Nick Awford

Personal information
- Full name: Nicholas Andrew Awford
- Date of birth: 15 April 1995 (age 31)
- Place of birth: Portsmouth, England
- Height: 1.79 m (5 ft 10+1⁄2 in)
- Position: Central midfielder

Team information
- Current team: Baffins Milton Rovers

Youth career
- Portsmouth

Senior career*
- Years: Team / Apps / (Gls)
- 2013–2015: Portsmouth / 2 / (0)
- 2013: → Gosport Borough (loan) / 1 / (0)
- 2013: → Chelmsford City (loan) / 0 / (0)
- 2014: → Bognor Regis (loan) / 2 / (0)
- 2015: Havant & Waterlooville / 6 / (0)
- 2015: Farnborough / 4 / (0)
- 2016: Winchester City
- 2016–2017: Petersfield Town
- 2022–: Baffins Milton Rovers

= Nick Awford =

English footballer

Nicholas Andrew Awford (born 15 April 1995) is an English footballer who plays for Baffins Milton Rovers as a central midfielder.

==Club career==

===Portsmouth===
Awford was born in Portsmouth, and began his footballing career at Portsmouth's Academy.
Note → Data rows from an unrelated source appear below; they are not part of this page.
-- ==== Sys2Proof/Machine/Operands.lean ====
section
/-! DEFINITION. The operand forms: immediates, effective addresses, targets, shift amounts, the widening of loaded values
(spec/30_encoding.md section 2, spec/41_control_transfer.md, spec/42_loads_stores.md R230, spec/44_integer_register.md R280). -/

namespace Sys2Proof.Machine

/-- imm_I or imm_S: sign-extended from 12 bits (30_encoding.md R120, R121). -/
def immediate12 (imm : BitVec 12) : Word := imm.signExtend 32

/-- imm_U: the 20 bits above twelve zeros (30_encoding.md R123). -/
def immediateU (imm : BitVec 20) : Word := imm ++ 0#12

/-- imm_B: sign-extended from 13 bits (30_encoding.md R122). -/
def branchOffset (offset : BitVec 13) : Word := offset.signExtend 32

/-- imm_J: sign-extended from 21 bits (30_encoding.md R124). -/
def jumpOffset (offset : BitVec 21) : Word := offset.signExtend 32

/-- The effective address of a load or store, `x[rs1] + imm` (42_loads_stores.md R230). -/
def State.effectiveAddress (s : State) (rs1 : Reg) (imm : BitVec 12) : Word := s.readReg rs1 + immediate12 imm

/-- The target of JALR: bit 0 of the sum is cleared, bit 1 is kept (41_control_transfer.md R211). -/
def State.jalrTarget (s : State) (rs1 : Reg) (imm : BitVec 12) : Word :=
  (s.readReg rs1 + immediate12 imm) &&& 0xFFFFFFFE

/-- The link value `pc + 4` (41_control_transfer.md R219). -/
def State.link (s : State) : Word := s.pc + 4

/-- The amount of a register shift: the low 5 bits of x[rs2] (44_integer_register.md R280). -/
def shiftAmount (v : Word) : Nat := (v.extractLsb' 0 5).toNat

/-- `sext_8` of the low byte (42_loads_stores.md R231). -/
def signExtend8 (v : Word) : Word := (v.setWidth 8).signExtend 32

/-- `sext_16` of the low halfword (42_loads_stores.md R232). -/
def signExtend16 (v : Word) : Word := (v.setWidth 16).signExtend 32

/-- `zext_8` of the low byte (42_loads_stores.md R234). -/
def zeroExtend8 (v : Word) : Word := (v.setWidth 8).setWidth 32

/-- `zext_16` of the low halfword (42_loads_stores.md R235). -/
def zeroExtend16 (v : Word) : Word := (v.setWidth 16).setWidth 32

end Sys2Proof.Machine
end

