-- ==== Sys2Proof/Laws/Exec.lean ====
section
/-! SUPPORT. What an instruction can do, said once: every meaning has one of six effects. Proofs about all instructions go by
cases on the effect, not by unfolding the meanings. -/

namespace Sys2Proof.Machine

/-! ### The shared operations -/

/-- What a load does: it writes the destination, or takes the load fault. -/
theorem State.load_cases (s : State) (rd rs1 : Reg) (imm : BitVec 12) (width : Nat) (widen : Word → Word) :
    ((s.effectiveAddress rs1 imm).toNat + (width - 1) < s.cfg.memSize ∧
      s.load rd rs1 imm width widen =
        s.writeNext rd (widen (ofBytesLE (s.mem.readBytes (s.effectiveAddress rs1 imm).toNat width)))) ∨
    (¬ (s.effectiveAddress rs1 imm).toNat + (width - 1) < s.cfg.memSize ∧
      s.load rd rs1 imm width widen = s.takeTrap (.access ⟨.load, s.effectiveAddress rs1 imm⟩)) := by
  rcases s.memRead_cases .load (s.effectiveAddress rs1 imm) width with ⟨hv, h⟩ | ⟨hv, h⟩
  · exact .inl ⟨hv, by simp [State.load, h]⟩
  · exact .inr ⟨hv, by simp [State.load, h]⟩

/-- What a store does: it writes memory, or takes the store fault. -/
theorem State.store_cases (s : State) (rs2 rs1 : Reg) (imm : BitVec 12) (width : Nat) :
    ((s.effectiveAddress rs1 imm).toNat + (width - 1) < s.cfg.memSize ∧
      s.store rs2 rs1 imm width =
        { s with
          mem := s.mem.writeBytes (s.effectiveAddress rs1 imm).toNat (bytesLE width (s.readReg rs2))
          }.retire (s.pc + 4)) ∨
    (¬ (s.effectiveAddress rs1 imm).toNat + (width - 1) < s.cfg.memSize ∧
      s.store rs2 rs1 imm width = s.takeTrap (.access ⟨.store, s.effectiveAddress rs1 imm⟩)) := by
  rcases s.memWrite_cases (s.effectiveAddress rs1 imm) width (s.readReg rs2) with ⟨hv, h⟩ | ⟨hv, h⟩
  · exact .inl ⟨hv, by simp [State.store, h]⟩
  · exact .inr ⟨hv, by simp [State.store, h]⟩

/-- No number of the catalogue is in the read-only range. -/
theorem csrReadOnly_of_csrOfNumber {n : BitVec 12} {c : Csr} (h : csrOfNumber n = some c) : csrReadOnly n = false := by
  unfold csrOfNumber at h
  split at h <;> first | rfl | cases h

/-- What `CsrWrite` answers (10_state.md R45). -/
theorem State.csrWrite_cases (s : State) (n : BitVec 12) (v : Word) :
    (∃ c, csrOfNumber n = some c ∧ csrReadOnly n = false ∧
      s.csrWrite n v =
        some { s with csrs := updateCsr s.csrs (maskedWrite (readCsr s.cfg.writeMask c) (readCsr s.csrs c) v) c }) ∨
    (csrOfNumber n = none ∧ s.csrWrite n v = none) := by
  cases h : csrOfNumber n with
  | none => exact .inr ⟨rfl, by simp [State.csrWrite, h]⟩
  | some c =>
    have hr := csrReadOnly_of_csrOfNumber h
    exact .inl ⟨c, rfl, hr, by simp [State.csrWrite, h, hr]⟩

/-- What the CSR instructions share: on a catalogued number the masked write and the old value in x[rd], on another the
illegal-instruction exception. -/
theorem State.csrReadModifyWrite_cases (s : State) (rd : Reg) (n : BitVec 12) (rs1 : Reg) (inst : Word)
    (op : Word → Word → Word) :
    (∃ c, csrOfNumber n = some c ∧
      s.csrReadModifyWrite rd n rs1 inst op =
        ({ s with
            csrs := updateCsr s.csrs (maskedWrite (readCsr s.cfg.writeMask c) (readCsr s.csrs c)
              (op (readCsr s.csrs c &&& readCsr s.cfg.readMask c) (s.readReg rs1))) c
            }.writeReg rd (readCsr s.csrs c &&& readCsr s.cfg.readMask c)).retire (s.pc + 4)) ∨
    (csrOfNumber n = none ∧ s.csrReadModifyWrite rd n rs1 inst op = s.takeTrap (.illegalInstruction inst)) := by
  cases h : csrOfNumber n with
  | none => exact .inr ⟨rfl, by simp [State.csrReadModifyWrite, State.csrRead, h]⟩
  | some c =>
    refine .inl ⟨c, rfl, ?_⟩
    have hr := csrReadOnly_of_csrOfNumber h
    simp [State.csrReadModifyWrite, State.csrRead, State.csrWrite, h, hr]

/-! ### The effects -/

/-- The effects of an instruction, with the forms that have each. -/
inductive Effect (i : Instr) (s : State) : State → Prop
  /-- One register is written and the pc moves: arithmetic, jumps, and loads that succeed. -/
  | writes (rd : Reg) (v next : Word) (hd : i.destination = some rd) (hs : storesAt s i = none)
      (hc : i.csrNumber = none) (hm : i ≠ .mret) : Effect i s ((s.writeReg rd v).retire next)
  /-- Only the pc moves: branches and WFI. -/
  | moves (next : Word) (hd : i.destination = none) (hs : storesAt s i = none) (hc : i.csrNumber = none)
      (hm : i ≠ .mret) : Effect i s (s.retire next)
  /-- A store that succeeds. -/
  | stores (ea : Word) (width : Nat) (v : Word) (hd : i.destination = none) (hs : storesAt s i = some (ea, width))
      (hc : i.csrNumber = none) (hm : i ≠ .mret) (hw : 1 ≤ width) (hv : ea.toNat + (width - 1) < s.cfg.memSize) :
      Effect i s ({ s with mem := s.mem.writeBytes ea.toNat (bytesLE width v) }.retire (s.pc + 4))
  /-- A CSR instruction on a catalogued number. -/
  | csr (rd : Reg) (n : BitVec 12) (c : Csr) (v : Word) (hd : i.destination = some rd) (hs : storesAt s i = none)
      (hc : i.csrNumber = some n) (hn : csrOfNumber n = some c) :
      Effect i s (({ s with csrs := updateCsr s.csrs (maskedWrite (readCsr s.cfg.writeMask c) (readCsr s.csrs c) v) c
        }.writeReg rd (readCsr s.csrs c &&& readCsr s.cfg.readMask c)).retire (s.pc + 4))
  /-- MRET. -/
  | returns (hm : i = .mret) : Effect i s s.returnFromTrap
  /-- An exception of the instruction itself: it is never a fetch fault. -/
  | traps (e : Exception) (he : ∀ a, e ≠ .access ⟨.fetch, a⟩) (hm : i ≠ .mret) : Effect i s (s.takeTrap e)

theorem Effect.of_load {i : Instr} {s : State} {rd rs1 : Reg} {imm : BitVec 12} (width : Nat) (widen : Word → Word)
    (hd : i.destination = some rd) (hs : storesAt s i = none) (hc : i.csrNumber = none) (hm : i ≠ .mret) :
    Effect i s (s.load rd rs1 imm width widen) := by
  rcases s.load_cases rd rs1 imm width widen with ⟨_, h⟩ | ⟨_, h⟩ <;> rw [h]
  · exact .writes _ _ _ hd hs hc hm
  · exact .traps _ (by simp) hm

theorem Effect.of_store {i : Instr} {s : State} {rs2 rs1 : Reg} {imm : BitVec 12} (width : Nat) (hd : i.destination = none)
    (hs : storesAt s i = some (s.effectiveAddress rs1 imm, width)) (hc : i.csrNumber = none) (hm : i ≠ .mret)
    (hw : 1 ≤ width) : Effect i s (s.store rs2 rs1 imm width) := by
  rcases s.store_cases rs2 rs1 imm width with ⟨hv, h⟩ | ⟨_, h⟩ <;> rw [h]
  · exact .stores _ _ _ hd hs hc hm hw hv
  · exact .traps _ (by simp) hm

theorem Effect.of_csr {i : Instr} {s : State} {rd rs1 : Reg} {n : BitVec 12} (inst : Word) (op : Word → Word → Word)
    (hd : i.destination = some rd) (hs : storesAt s i = none) (hc : i.csrNumber = some n) (hm : i ≠ .mret) :
    Effect i s (s.csrReadModifyWrite rd n rs1 inst op) := by
  rcases s.csrReadModifyWrite_cases rd n rs1 inst op with ⟨c, hn, h⟩ | ⟨_, h⟩ <;> rw [h]
  · exact .csr _ _ _ _ hd hs hc hn
  · exact .traps _ (by simp) hm

/-- Every instruction answers a next state. -/
theorem exec_next (i : Instr) (s : State) : ∃ t, exec i s = .next t := by
  cases i <;> exact ⟨_, rfl⟩

/-- What an instruction can do. -/
theorem exec_effect {i : Instr} {s t : State} (h : exec i s = .next t) : Effect i s t := by
  cases i <;> cases h
  case lb => exact .of_load _ _ rfl rfl rfl (by simp)
  case lh => exact .of_load _ _ rfl rfl rfl (by simp)
  case lw => exact .of_load _ _ rfl rfl rfl (by simp)
  case lbu => exact .of_load _ _ rfl rfl rfl (by simp)
  case lhu => exact .of_load _ _ rfl rfl rfl (by simp)
  case sb => exact .of_store _ rfl rfl rfl (by simp) (by decide)
  case sh => exact .of_store _ rfl rfl rfl (by simp) (by decide)
  case sw => exact .of_store _ rfl rfl rfl (by simp) (by decide)
  case csrrw => exact .of_csr _ _ rfl rfl rfl (by simp)
  case csrrs => exact .of_csr _ _ rfl rfl rfl (by simp)
  case csrrc => exact .of_csr _ _ rfl rfl rfl (by simp)
  case beq => exact .moves _ rfl rfl rfl (by simp)
  case bne => exact .moves _ rfl rfl rfl (by simp)
  case blt => exact .moves _ rfl rfl rfl (by simp)
  case bge => exact .moves _ rfl rfl rfl (by simp)
  case bltu => exact .moves _ rfl rfl rfl (by simp)
  case bgeu => exact .moves _ rfl rfl rfl (by simp)
  case wfi => exact .moves _ rfl rfl rfl (by simp)
  case mret => exact .returns rfl
  case ecall => exact .traps _ (by simp) (by simp)
  case ebreak => exact .traps _ (by simp) (by simp)
  all_goals exact .writes _ _ _ rfl rfl rfl (by simp)

/-! ### The specifications of Safety.lean -/

theorem SameSession.refl (s : State) : SameSession s s := by simp [SameSession]

/-- Writing a register and falling through. -/
theorem writesAndFallsThrough_writeNext (s : State) (rd : Reg) (v : Word) :
    WritesAndFallsThrough rd v s (s.writeNext rd v) :=
  ⟨by simp, by simp, by simp, fun _ hr => s.readReg_writeNext_ne v hr, by simp, by simp, by simp [SameSession]⟩

/-- Moving the pc. -/
theorem onlyMovesPc_retire (s : State) (next : Word) : OnlyMovesPc next s (s.retire next) := by
  simp [OnlyMovesPc, SameSession]

/-- Trap entry (60_exceptions.md R410). -/
theorem entersTrap_takeTrap (s : State) (e : Exception) :
    EntersTrap (exceptionCause s.cfg e) (exceptionTval e) s (s.takeTrap e) := by
  refine ⟨rfl, rfl, rfl, fun j => ?_, rfl, rfl, rfl, rfl, rfl, rfl, rfl, rfl, SameSession.refl s⟩
  rw [State.takeTrap_mstatus, getLsbD_setMie]
  by_cases h : j = 3 <;> simp [h]

/-- A meaning that writes a register and falls through. -/
theorem gives_of_exec {i : Instr} {rd : Reg} {v : State → Word} (h : ∀ s, exec i s = .next (s.writeNext rd (v s))) :
    Gives i rd v :=
  fun s => ⟨_, h s, writesAndFallsThrough_writeNext s rd (v s)⟩

/-- A meaning that moves the pc. -/
theorem goesTo_of_exec {i : Instr} {next : State → Word} (h : ∀ s, exec i s = .next (s.retire (next s))) : GoesTo i next :=
  fun s => ⟨_, h s, onlyMovesPc_retire s (next s)⟩

end Sys2Proof.Machine
end

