end Sys2Proof.Machine
end

section
/-! LUI and AUIPC (40_upper_immediate.md R200, R201): the immediate as a number, the two meanings, and their encodings. -/

namespace Sys2Proof.Machine

/-! ### The value -/

/-- R123: the twelve zeros below the field multiply it by 4096, and nothing is lost. -/
theorem toNat_immediateU (imm : BitVec 20) : (immediateU imm).toNat = imm.toNat * 4096 :=
  (toNat_append_eq_add imm 0#12).trans (Nat.mul_comm _ _)

theorem immediateU_eq_ofNat (imm : BitVec 20) : immediateU imm = BitVec.ofNat 32 (imm.toNat * 4096) := by
  rw [← toNat_immediateU, BitVec.ofNat_toNat, BitVec.setWidth_eq]

/-- A word plus the immediate is the sum of their numbers modulo 2^32. -/
theorem add_immediateU_eq_ofNat (w : Word) (imm : BitVec 20) :
    w + immediateU imm = BitVec.ofNat 32 (w.toNat + imm.toNat * 4096) := by
  rw [BitVec.ofNat_add, ← immediateU_eq_ofNat, BitVec.ofNat_toNat, BitVec.setWidth_eq]

/-! ### The meanings -/

theorem exec_lui (rd : Reg) (imm : BitVec 20) (s : State) :
    exec (.lui rd imm) s = .next (s.writeNext rd (immediateU imm)) := rfl

theorem exec_auipc (rd : Reg) (imm : BitVec 20) (s : State) :
    exec (.auipc rd imm) s = .next (s.writeNext rd (s.pc + immediateU imm)) := rfl

theorem gives_lui (rd : Reg) (imm : BitVec 20) :
    Gives (.lui rd imm) rd (fun _ => BitVec.ofNat 32 (imm.toNat * 4096)) :=
  gives_of_exec fun s => by rw [exec_lui, immediateU_eq_ofNat]

theorem gives_auipc (rd : Reg) (imm : BitVec 20) :
    Gives (.auipc rd imm) rd (fun s => BitVec.ofNat 32 (s.pc.toNat + imm.toNat * 4096)) :=
  gives_of_exec fun s => by rw [exec_auipc, add_immediateU_eq_ofNat]

/-! ### The encodings -/

theorem decode_encode_lui (rd : Reg) (imm : BitVec 20) : decode (encode (.lui rd imm)) = .instr (.lui rd imm) := by
  simp [decode, encode]

theorem decode_encode_auipc (rd : Reg) (imm : BitVec 20) :
    decode (encode (.auipc rd imm)) = .instr (.auipc rd imm) := by
  simp [decode, encode]

/-- Settles O15: each meaning is one register write of a sum without sign, and the word of each is its row's and decodes to
it. -/
theorem upperImmediateResults : Obligations.UpperImmediateResults := by
  unfold Obligations.UpperImmediateResults
  intro rd imm
  exact ⟨gives_lui rd imm, gives_auipc rd imm,
    fun _ => ⟨Laws.TableMatch.lui rd imm, decode_encode_lui rd imm⟩,
    fun _ => ⟨Laws.TableMatch.auipc rd imm, decode_encode_auipc rd imm⟩⟩

end Sys2Proof.Machine
end

section
/-! JAL and the six branches (41_control_transfer.md R210, R212 to R217, R220): the targets as sums modulo 2^32, what a jump
that links does, what a conditional branch does, and their encodings. -/

namespace Sys2Proof.Machine

/-! ### The targets -/

/-- A word plus a signed word is the sum of their numbers modulo 2^32. -/
theorem add_eq_ofInt (w v : Word) : w + v = BitVec.ofInt 32 (w.toNat + v.toInt) := by
  rw [BitVec.ofInt_add, BitVec.ofInt_natCast, BitVec.ofNat_toNat, BitVec.setWidth_eq, BitVec.ofInt_toInt]

theorem add_branchOffset_eq_ofInt (w : Word) (offset : BitVec 13) :
    w + branchOffset offset = BitVec.ofInt 32 (w.toNat + offset.toInt) := by
  rw [add_eq_ofInt, toInt_branchOffset]

theorem add_jumpOffset_eq_ofInt (w : Word) (offset : BitVec 21) :
    w + jumpOffset offset = BitVec.ofInt 32 (w.toNat + offset.toInt) := by
  rw [add_eq_ofInt, toInt_jumpOffset]

theorem add_four_eq_ofNat (w : Word) : w + 4 = BitVec.ofNat 32 (w.toNat + 4) := by
  rw [BitVec.ofNat_add, BitVec.ofNat_toNat, BitVec.setWidth_eq]
  rfl

/-! ### A jump that links (R219) -/

/-- Executing `i` writes `pc + 4` to x[rd], if rd is not x0, and continues at `target s` in every state `s`; nothing else
changes. -/
def LinksAndGoesTo (i : Instr) (rd : Reg) (target : State → Word) : Prop :=
  ∀ s, ∃ t, exec i s = .next t ∧ t.readReg rd = (if rd = 0 then 0 else BitVec.ofNat 32 (s.pc.toNat + 4)) ∧
    t.pc = target s ∧ t.outcome = .continued ∧ SameRegsBut rd s t ∧ t.csrs = s.csrs ∧ t.mem = s.mem ∧ SameSession s t

/-- A meaning that writes the link register and moves the pc. -/
theorem linksAndGoesTo_of_exec {i : Instr} {rd : Reg} {target : State → Word}
    (h : ∀ s, exec i s = .next ((s.writeReg rd s.link).retire (target s))) : LinksAndGoesTo i rd target := by
  intro s
  refine ⟨_, h s, ?link, rfl, rfl, ?regs, by simp, by simp, by simp [SameSession]⟩
  case link => rw [State.readReg_retire, State.readReg_writeReg_same, State.link, add_four_eq_ofNat]
  case regs => exact fun r hr => s.readReg_writeReg_ne s.link hr

theorem exec_jal (rd : Reg) (offset : BitVec 21) (s : State) :
    exec (.jal rd offset) s = .next ((s.writeReg rd s.link).retire (s.pc + jumpOffset offset)) := rfl

theorem linksAndGoesTo_jal (rd : Reg) (offset : BitVec 21) :
    LinksAndGoesTo (.jal rd offset) rd (fun s => BitVec.ofInt 32 (s.pc.toNat + offset.toInt)) :=
  linksAndGoesTo_of_exec fun s => by rw [exec_jal, add_jumpOffset_eq_ofInt]

theorem decode_encodeJ (rd : Reg) {offset : BitVec 21} (h : evenOffset offset = true) :
    decode (encodeJ rd offset) = .instr (.jal rd offset) := by
  simp [decode, h]

/-- Settles O16: the meaning writes the link register and moves the pc by the signed offset; the word is its row's and
decodes to it. -/
theorem jalResult : Obligations.JalResult := by
  unfold Obligations.JalResult
  intro rd offset
  exact ⟨fun hwf => ⟨Laws.TableMatch.jal rd offset, decode_encodeJ rd hwf⟩, linksAndGoesTo_jal rd offset⟩

/-! ### The conditions -/

theorem lessSigned_iff (a b : Word) : lessSigned a b = true ↔ a.toInt < b.toInt :=
  BitVec.slt_iff_toInt_lt

theorem lessUnsigned_iff (a b : Word) : lessUnsigned a b = true ↔ a.toNat < b.toNat :=
  BitVec.ult_iff_lt

theorem not_lessSigned_iff (a b : Word) : (!lessSigned a b) = true ↔ a.toInt ≥ b.toInt := by
  rw [Bool.not_eq_true', ← Bool.not_eq_true, lessSigned_iff, not_lt]

theorem not_lessUnsigned_iff (a b : Word) : (!lessUnsigned a b) = true ↔ a.toNat ≥ b.toNat := by
  rw [Bool.not_eq_true', ← Bool.not_eq_true, lessUnsigned_iff, not_lt]
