-- ==== Sys2Proof/Machine/HostProgram.lean ====
section
/-! DEFINITION. The Host's side: its program notation and pseudo-instructions (R103, R104), the session program (R275),
the caller kinds (R243), and what one event of the schedule does (R4, R71). -/

namespace Sys2Proof.Machine

/-- The caller kind of an error (R243). -/
def callerKind : ErrorCode → CallerKind
  | .bitstreamExhausted => .bufferingFailed
  | .invalidLzwCode => .invalidGifImage
  | .shortPixelData => .invalidGifImage
  | .invalidImage => .invalidGifImage
  | .invalidCodeSize => .invalidGifImage
  | .invalidDisposal => .invalidGifImage
  | .invalidResolution => .invalidResolution
  | .inputRange => .invalidArgs
  | .sequenceError => .invalidArgs
  | .illegalCommand => .invalidArgs
  | .aborted => .timedOut

/-- The error a value of ERR_CODE names (R240); 0x00 and 0x0C..0xFF name none. -/
def errorOfByte (b : Byte) : Option ErrorCode :=
  [.bitstreamExhausted, .invalidLzwCode, .shortPixelData, .invalidImage, .invalidResolution, .invalidCodeSize,
    .inputRange, .invalidDisposal, .sequenceError, .illegalCommand, .aborted].find? fun e => decide (errorByte e = b)

/-- The caller kind a Host reads from a STATUS word (R243): that of the error if ERR = 1. DESIGN CHOICE: the error goes
before REJ (log 20), and with ERR = 0 every REJ = 1 counts as the Host's own rejected request, whatever set it and
whenever (log 25). -/
def callerKindOfStatus (w : Word) : Option CallerKind :=
  if w.getLsbD 2 then (errorOfByte (w.extractLsb' 8 8)).map callerKind
  else if w.getLsbD 3 then some .alreadyProcessing
  else none

/-! The program notation (R103). -/

/-- `WR off, value`. -/
def wr (base off : Nat) (w : Word) : Event := .write (base + off) 4 0xF w

/-- `RD off`. -/
def rd (base off : Nat) : Event := .read (base + off) 4

/-- `CMD mnemonic`; a code class is no command. -/
def cmd (base : Nat) (i : Instr) : List Event :=
  match encode i with
  | .cmd w => [wr base 0x004 w]
  | .code _ => []

/-- `LOADB o, b0 b1 …`: words of four bytes, missing bytes 0x00 (R104). -/
def loadB (base o : Nat) (bytes : List Byte) : List Event :=
  (List.range ((bytes.length + 3) / 4)).map fun k =>
    wr base (0x01000000 + o + 4 * k)
      (leWord (bytes.getD (4 * k) 0) (bytes.getD (4 * k + 1) 0) (bytes.getD (4 * k + 2) 0) (bytes.getD (4 * k + 3) 0))

/-- `LOADCT T, i, c0 c1 …`, with the window's offset: 0x1000 of GCT, 0x1400 of LCT (R104). -/
def loadCT (base window : Nat) (i : Nat) : List Colour → List Event
  | [] => []
  | c :: cs => wr base (window + 4 * i) (colourWord c) :: loadCT base window (i + 1) cs

/-- What the Host knows of an image: its global table and the words of GCT_CFG, CANVAS_SIZE, BG_INDEX (R275). -/
structure ImageInput where
  globalColours : List Colour
  gctCfg : Word
  canvasSize : Word
  bgIndex : Word
  deriving DecidableEq, Repr

/-- What the Host knows of one frame (R275). -/
structure FrameInput where
  offset : Nat
  stream : List Byte
  localColours : List Colour
  frameSize : Word
  lzwMin : Word
  framePos : Word
  frameFlags : Word
  transpIndex : Word
  deriving DecidableEq, Repr

/-- The part of the session program that runs once per image (R275). -/
def imageProgram (base : Nat) (im : ImageInput) : List Event :=
  loadCT base 0x1000 0 im.globalColours
  ++ [wr base 0x018 im.gctCfg, wr base 0x010 im.canvasSize, wr base 0x014 im.bgIndex]
  ++ cmd base .canvasInit ++ [.wait, .stopOnError]

/-- The part that runs once per image descriptor; `cells` is CW × CH (R275). -/
def frameProgram (base cells : Nat) (fr : FrameInput) : List Event :=
  loadB base fr.offset fr.stream ++ loadCT base 0x1400 0 fr.localColours
  ++ [wr base 0x020 fr.frameSize, wr base 0x02C fr.lzwMin, wr base 0x030 (BitVec.ofNat 32 fr.offset),
      wr base 0x034 (BitVec.ofNat 32 fr.stream.length)]
  ++ cmd base .lzwDecode ++ [.wait, .stopOnError]
  ++ [wr base 0x01C fr.framePos, wr base 0x024 fr.frameFlags, wr base 0x028 fr.transpIndex]
  ++ cmd base .compose ++ [.wait, .stopOnError]
  ++ (List.range cells).map (fun n => rd base (0x10000000 + 4 * n))
  ++ cmd base .dispose ++ [.wait, .stopOnError]

/-- The session program (R275). -/
def sessionProgram (base cells : Nat) (im : ImageInput) (frames : List FrameInput) : List Event :=
  imageProgram base im ++ frames.flatMap (frameProgram base cells)

/-! One event. -/

/-- One poll of WAIT: RD STATUS; while the word read has BUSY = 1 the wait goes on, and the Engine takes a step before
the next poll (R104, R233, log 19). -/
def pollWait (s : State) : State :=
  let w := statusWord s
  let s1 := respond w s
  if w.getLsbD 0 then { s1 with host := { s1.host with events := .engineStep :: .wait :: s1.host.events } } else s1

/-- The Host reads STATUS and stops with the mapped error if ERR = 1 (R275). -/
def checkError (s : State) : State :=
  let w := statusWord s
  let s1 := respond w s
  if w.getLsbD 2 then { s1 with host := { s1.host with events := [], verdict := callerKindOfStatus w } } else s1

/-- What one event does (R4). -/
def runEvent (e : Event) (s : State) : Host.Outcome State Fault Refusal :=
  match e with
  | .engineStep => engineStep s
  | .read addr bytes => hostRead addr bytes s
  | .write addr bytes enables data => hostWrite addr bytes enables data s
  | .wait => .next (pollWait s)
  | .stopOnError => .next (checkError s)
  | .hardwareReset => .next (hardwareReset s)

/-- The state without its first event. -/
def dropEvent (s : State) : State := { s with host := { s.host with events := s.host.events.tail } }

/-- The state with an event put before all others. -/
def pushEvent (e : Event) (s : State) : State := { s with host := { s.host with events := e :: s.host.events } }

/-! The presentation of one table row's word (log 17). -/

/-- A CMD word is the Host's next access: `WR CMD, w`. -/
def presentWord (w : Nat) (s : State) : State := pushEvent (wr s.params.base 0x004 (BitVec.ofNat 32 w)) s

/-- A code is the next one of an accepted LZW_DECODE of a 4 × 1 frame with M = 8 and WIDTH 12, in the engine state
`benchCtx` (R130, R132), and the Engine steps next. -/
def presentCode (c : Nat) (s : State) : State :=
  let s1 := accept 0x3 s
  let s2 := initTable { s1 with
    status := { s1.status with idxValid := false, abortReq := false }
    indexLatch := { idxW := 4, idxH := 1, lm := 8, lbase := 0, llen := 2 }
    bitPos := 0
    pixCount := 0
    inMem := (s1.inMem.put 0 (BitVec.ofNat 8 c)).put 1 (BitVec.ofNat 8 (c / 256)) }
  pushEvent .engineStep
    { s2 with
      lzw := { s2.lzw with width := 12, prevValid := (benchCtx c).prevValid }
      eng := .lzw }

end Sys2Proof.Machine
end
On 9 February 2011, Awford signed a two-year scholarship deal with Pompey. Although he then spent most of the 2012–13 season with the Academy (managed by his father, Andy Awford), Nick Awford was promoted to the first team squad on 6 April 2013. He was named among the substitutes in a 0–0 draw against Stevenage, but he did not leave the bench. He was also on the bench in the following weekend, in a 3–2 away loss against Brentford.

Awford made his Portsmouth debut on 20 April, replacing Johnny Ertl in the dying minutes of a 3–0 home win against Sheffield United. It was his maiden appearance of the campaign.

On 30 August, Awford was loaned to Gosport Borough, in a one-month deal. Two months later, he joined Chelmsford City on the same terms.

On 27 February 2015, after having another temporary spell at Bognor Regis Town, Awford was released by Portsmouth.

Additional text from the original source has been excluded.